This includes electricity access, financial inclusion, and other indicators across countries from 2006 to 2022.  
The cleaned dataset is now ready for analysis in Tableau or Power BI.

In [38]:
df_final['series_name'].unique()

array(['Access to electricity, rural (% of rural population)',
       'Access to clean fuels and technologies for cooking (% of population)',
       'Access to clean fuels and technologies for cooking, urban (% of urban population)',
       'Account ownership at a financial institution or with a mobile-money-service provider (% of population ages 15+)',
       'Account ownership at a financial institution or with a mobile-money-service provider, male (% of population ages 15+)',
       'Account ownership at a financial institution or with a mobile-money-service provider, poorest 40% (% of population ages 15+)'],
      dtype=object)

#  Step 11: Key Performance Indicators (KPIs)  
Now we calculate and explore high-impact development indicators from the World Bank dataset — starting with electricity access.

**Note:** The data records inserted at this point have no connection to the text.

-- ==== Sys2Proof/Machine/CraftOps.lean ====
section
/-!
DEFINITION. The craft pins: push buttons, LEDs, plug detection, the external temperature sensor (14 R373 to R379).
-/

namespace Sys2Proof.Machine

/-- FNREL of button `k` (R375). -/
def Dev.pbFnRel (d : Dev) (k : Nat) : Bool := d.flag (if k = 0 then CRAFT_PB_CFG_FNREL_0 else CRAFT_PB_CFG_FNREL_1)

/-! ### LEDs (R374, R375, R378) -/

/-- The SRC condition of an LED holds (R378). -/
def Dev.ledCond (d : Dev) (k : Nat) : Bool :=
  let i := d.rd (CRAFT_LED_IDX k)
  match d.rd (CRAFT_LED_SRC k) with
  | 1 => d.flag FLT_STAT_FSTATE
  | 2 => decide (d.mode = .fold)
  | 3 => decide (d.padSt i = 2)
  | 4 => decide (i < 12) && decide (d.refState i = 3)
  | _ => true

/-- The pattern an LED shows: 0 off, 1 on, 2 BLINK, 3 FAST, 4 WINK (R374, R375, R378). -/
def Dev.ledShows (d : Dev) (k : Nat) : Nat :=
  if ¬ d.flag (CRAFT_LED_EN k) then 0
  else if d.lampTest ∨ d.front.ledAck.getD k false then 1
  else
    let p := if d.ledCond k then d.rd (CRAFT_LED_PAT_ON k) else d.rd (CRAFT_LED_PAT_OFF k)
    if p ≤ 4 then p else 0

/-- A pattern is on at `ms` milliseconds of the device-wide second: each blinking pattern begins it lit (R378).
[DESIGN CHOICE, log 184] -/
def patternLit (p ms : Nat) : Bool :=
  match p with
  | 1 => true
  | 2 => decide (ms < 500)
  | 3 => decide (ms % 250 < 125)
  | 4 => decide (ms < 100)
  | _ => false

/-- What sink LED_k takes, in mA: none in RESET and before the image applies (R378; 13 R351); the device-wide second is one of
UTICK. [DESIGN CHOICE, log 184] -/
def Dev.ledSink (d : Dev) (k : Nat) : Nat :=
  if d.applied && patternLit (d.ledShows k) (d.clk.tclk / (1000 * usTclk) % 1000) then d.rdIn (CRAFT_LED_CURRENT k) 2 12 else 0

/-- LED_OPEN of `k` begins, which a sink finds only while it is on, or ends (R378; 11 R281 source 53). -/
def Dev.ledOpen (k : Nat) (onset : Bool) (d : Dev) : Dev :=
  if 3 < k ∨ (onset ∧ d.ledSink k = 0) then d
  else
    let d := d.wr ⟨rCRAFT_STAT, 24 + k, 24 + k⟩ (b2n onset)
    (d.evtIf onset CRAFT_EVT_LED_OPEN).level 53 k k onset

/-! ### Buttons (R373 to R375; 05 R156) -/

/-- An ACK press (R375). [DEDUCED, log 150] -/
def Dev.ackPress (k : Nat) (d : Dev) : Dev :=
  let d := d.evt CRAFT_EVT_ACK
  let acks := (List.range 4).map fun i =>
    d.front.ledAck.getD i false || (decide (d.rd (CRAFT_LED_SRC i) = 1) && d.flag FLT_STAT_FSTATE)
  let d := { d with front := { d.front with ledAck := acks } }
  if d.pbFnRel k then d.fnRel else d

/-- A CYCLE press: every paddock whose PB_SRC names the button takes one step, and selects (05 R156). -/
def Dev.buttonCycle (k : Nat) (d : Dev) : Dev :=
  (forN 16 (fun n d => d.when (decide (d.rd (PAD_SEL_PB_SRC n) = k + 1)) (Dev.buttonPress n)) d).askSelect none

/-- PB_PRESS: a debounced change from high to low, in any mode (R373); before UTICK runs nothing samples a button, and a level that
is low by then follows without a press. [DEDUCED, log 150] -/
def Dev.pbPress (k : Nat) (d : Dev) : Dev :=
  if 1 < k ∨ d.flag (pbBit k) then d
  else if ¬ d.applied ∧ d.clk.bootclk then d.wr (pbBit k) 1
  else
    let d := (d.wr (pbBit k) 1).evt (if k = 0 then CRAFT_EVT_PRESS_0 else CRAFT_EVT_PRESS_1)
    match d.pbFunc k with
    | 1 => d.buttonCycle k
    | 3 => d.ackPress k
    | _ => d

/-- PB_RELEASE: a debounced change from low to high (R373, R374); a stuck button is stuck no more. -/
def Dev.pbRelease (k : Nat) (d : Dev) : Dev :=
  if 1 < k then d
  else
    let d := (d.wr (pbBit k) 0).wr ⟨rCRAFT_STAT, 12 + k, 12 + k⟩ 0
    d.lower 52 k

/-- PB_STUCK: a button has been low for more than 10 s (R373; 11 R281 source 52). -/
def Dev.pbStuck (k : Nat) (d : Dev) : Dev :=
  if 1 < k ∨ ¬ d.flag (pbBit k) then d
  else ((d.wr ⟨rCRAFT_STAT, 12 + k, 12 + k⟩ 1).evt CRAFT_EVT_PB_STUCK).raise 52 k k

/-! ### Plug detection (R376) -/

/-- The level of PLUG_N_k changes. [DEDUCED, log 151] -/
def Dev.plugLevel (k : Nat) (low : Bool) (d : Dev) : Dev :=
  let f : Fld := ⟨rCRAFT_STAT, 16 + k, 16 + k⟩
  if d.flag f = low then d else (d.wr f (b2n low)).evt CRAFT_EVT_PLUG

/-! ### The external sensor (R379) -/

/-- The bytes of a read as the master sends them: ADDR with W, PTR, and after the repeated START ADDR with R (R379). -/
def Dev.sensBytes (d : Dev) : List Nat :=
  let a := d.rd CRAFT_SENS_CFG_ADDR
  [2 * a, d.rd CRAFT_SENS_CFG_PTR, 2 * a + 1]

/-- The temperature of two data bytes, MSB first, as 16-bit two's complement, in 1/16 degC (R379). -/
def Dev.sensTemp (d : Dev) (first second : Nat) : Int :=
  divRound (sext 16 (256 * (first % 256) + second % 256)) (if d.flag CRAFT_SENS_CFG_FORMAT then 8 else 16)

/-- SENS_READ: a read of the external sensor, which gives two bytes or fails (R379; 11 R281 source 50). -/
def Dev.sensRead (rx : SensRx) (d : Dev) : Dev :=
  if ¬ d.flag CRAFT_SENS_CFG_EN ∨ ¬ d.applied then d
  else
    match rx with
    | .data a b =>
      let d := { d with front := { d.front with sensTx := d.sensBytes } }
      let d := (d.wr CRAFT_SENS_TEMP_TEMP (twos 16 (d.sensTemp a b))).wr CRAFT_SENS_TEMP_VALID 1
      (d.wr CRAFT_SENS_TEMP_FAILS 0).lower 50 0
    | .failed n =>
      let d := { d with front := { d.front with sensTx := d.sensBytes.take n } }
      let n := d.rd CRAFT_SENS_TEMP_FAILS
      let d := d.wr CRAFT_SENS_TEMP_FAILS (min 3 (n + 1))
      if n = 2 then (((d.wr CRAFT_SENS_TEMP_VALID 0).evt CRAFT_EVT_SENS_FAIL)).raise 50 0 0 else d

end Sys2Proof.Machine
end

###  KPI 1: Average Global Electricity Access (2006–2022)  
This metric shows the overall access to electricity across all countries and years in the dataset.

In [39]:
# Filter for electricity access series (corrected)
elec = df_final[df_final['series_name'] == "Access to electricity, rural (% of rural population)"]

# Calculate global average
avg_elec = elec['value'].mean()
print(f"🌍 Average rural electricity access (2006–2022): {avg_elec:.2f}%")

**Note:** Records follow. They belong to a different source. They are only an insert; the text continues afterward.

-- ==== Sys2Proof/Machine/ModeExec.lean ====
section
/-!
DEFINITION. Modes, resets and power (chapter 13).  One meaning per command.
-/

namespace Sys2Proof.Machine

/-- MODE_REQ_RUN (R354): A RUN request leaves SERVICE, SLEEP or FOLD when allowed. -/
def execModeReqRun (dt : Nat) (master : Nat) (s : State) : Answer :=
  run dt (Dev.write master rDEV_MODE_REQ (2 ^ 31 + 2)) s

/-- MODE_REQ_SERVICE (R354): A SERVICE request enters SERVICE from RUN when allowed. -/
def execModeReqService (dt : Nat) (master : Nat) (s : State) : Answer :=
  run dt (Dev.write master rDEV_MODE_REQ (2 ^ 31 + 4)) s

/-- MODE_REQ_SLEEP (R354): A SLEEP request enters SLEEP from RUN when allowed. -/
def execModeReqSleep (dt : Nat) (master : Nat) (s : State) : Answer :=
  run dt (Dev.write master rDEV_MODE_REQ (2 ^ 31 + 5)) s

/-- MODE_REQ_INVALID (R354): A mode request with REQ not 2, 4 or 5 is refused with CODE. -/
def execModeReqInvalid (dt : Nat) (master : Nat) (req : Nat) (s : State) : Answer :=
  run dt (Dev.whenNow (fun _ => decide (req % 8 ≠ 2) && decide (req % 8 ≠ 4) && decide (req % 8 ≠ 5)) (Dev.write master rDEV_MODE_REQ (2 ^ 31 + req % 8))) s

/-- POR_ASSERT (R344): A rail falls below its POR threshold for 1 µs and the device enters a POR pulse. -/
def execPorAssert (dt : Nat) (s : State) : Answer :=
  run dt (Dev.startReset .por) s

/-- POR_RELEASE (R344): POR releases 2 ms after the last rail rises; straps are sampled and BOOT starts. -/
def execPorRelease (dt : Nat) (src : Nat) (addr : Nat) (resetLow : Bool) (s : State) : Answer :=
  run dt (Dev.porRelease src addr resetLow) s

/-- PIN_RESET (R347): RESET_N stays low for the filter decision time and a pin reset pulse begins. -/
def execPinReset (dt : Nat) (s : State) : Answer :=
  run dt (Dev.startReset .pin) s

/-- PIN_RESET_RELEASE (R347): RESET_N rises; straps are sampled and BOOT starts. -/
def execPinResetRelease (dt : Nat) (src : Nat) (addr : Nat) (s : State) : Answer :=
  run dt (Dev.pinRelease src addr) s

/-- SOFT (R348): DEV_RESET with SOFT and the key starts a SOFT reset, or sets KEY_ERR. -/
def execSoft (dt : Nat) (master : Nat) (key : Nat) (s : State) : Answer :=
  run dt (Dev.write master rDEV_RESET (2 ^ 31 + key % 0x10000)) s

/-- WARM (R348): DEV_RESET with WARM and the key starts a WARM reset, or sets KEY_ERR. -/
def execWarm (dt : Nat) (master : Nat) (key : Nat) (s : State) : Answer :=
  run dt (Dev.write master rDEV_RESET (2 ^ 30 + key % 0x10000)) s

/-- WDOG_RESET_START (R349): 1 µs after watchdog expiry the WDOG reset pulse starts. -/
def execWdogResetStart (dt : Nat) (s : State) : Answer :=
  run dt (Dev.wdogStart) s

/-- RESET_PULSE_END (R350): A 1.0 µs SOFT, WARM or WDOG pulse ends; WARM and WDOG resume the prior mode, SOFT enters
BOOT. -/
def execResetPulseEnd (dt : Nat) (s : State) : Answer :=
  run dt (Dev.pulseEnd) s

end Sys2Proof.Machine
end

🌍 Average rural electricity access (2006–2022): 78.71%


###  KPI 2: Countries with Less Than 50% Electricity Access in 2022  
This highlights regions where access to electricity is still very limited.

In [40]:
# Filter 2022 rural electricity access data
low_access_2022 = elec[elec['year'].dt.year == 2022]
low_access_2022 = low_access_2022[low_access_2022['value'] < 50]

# Display countries below 50%
low_access_2022[['country_name', 'value']].sort_values(by='value')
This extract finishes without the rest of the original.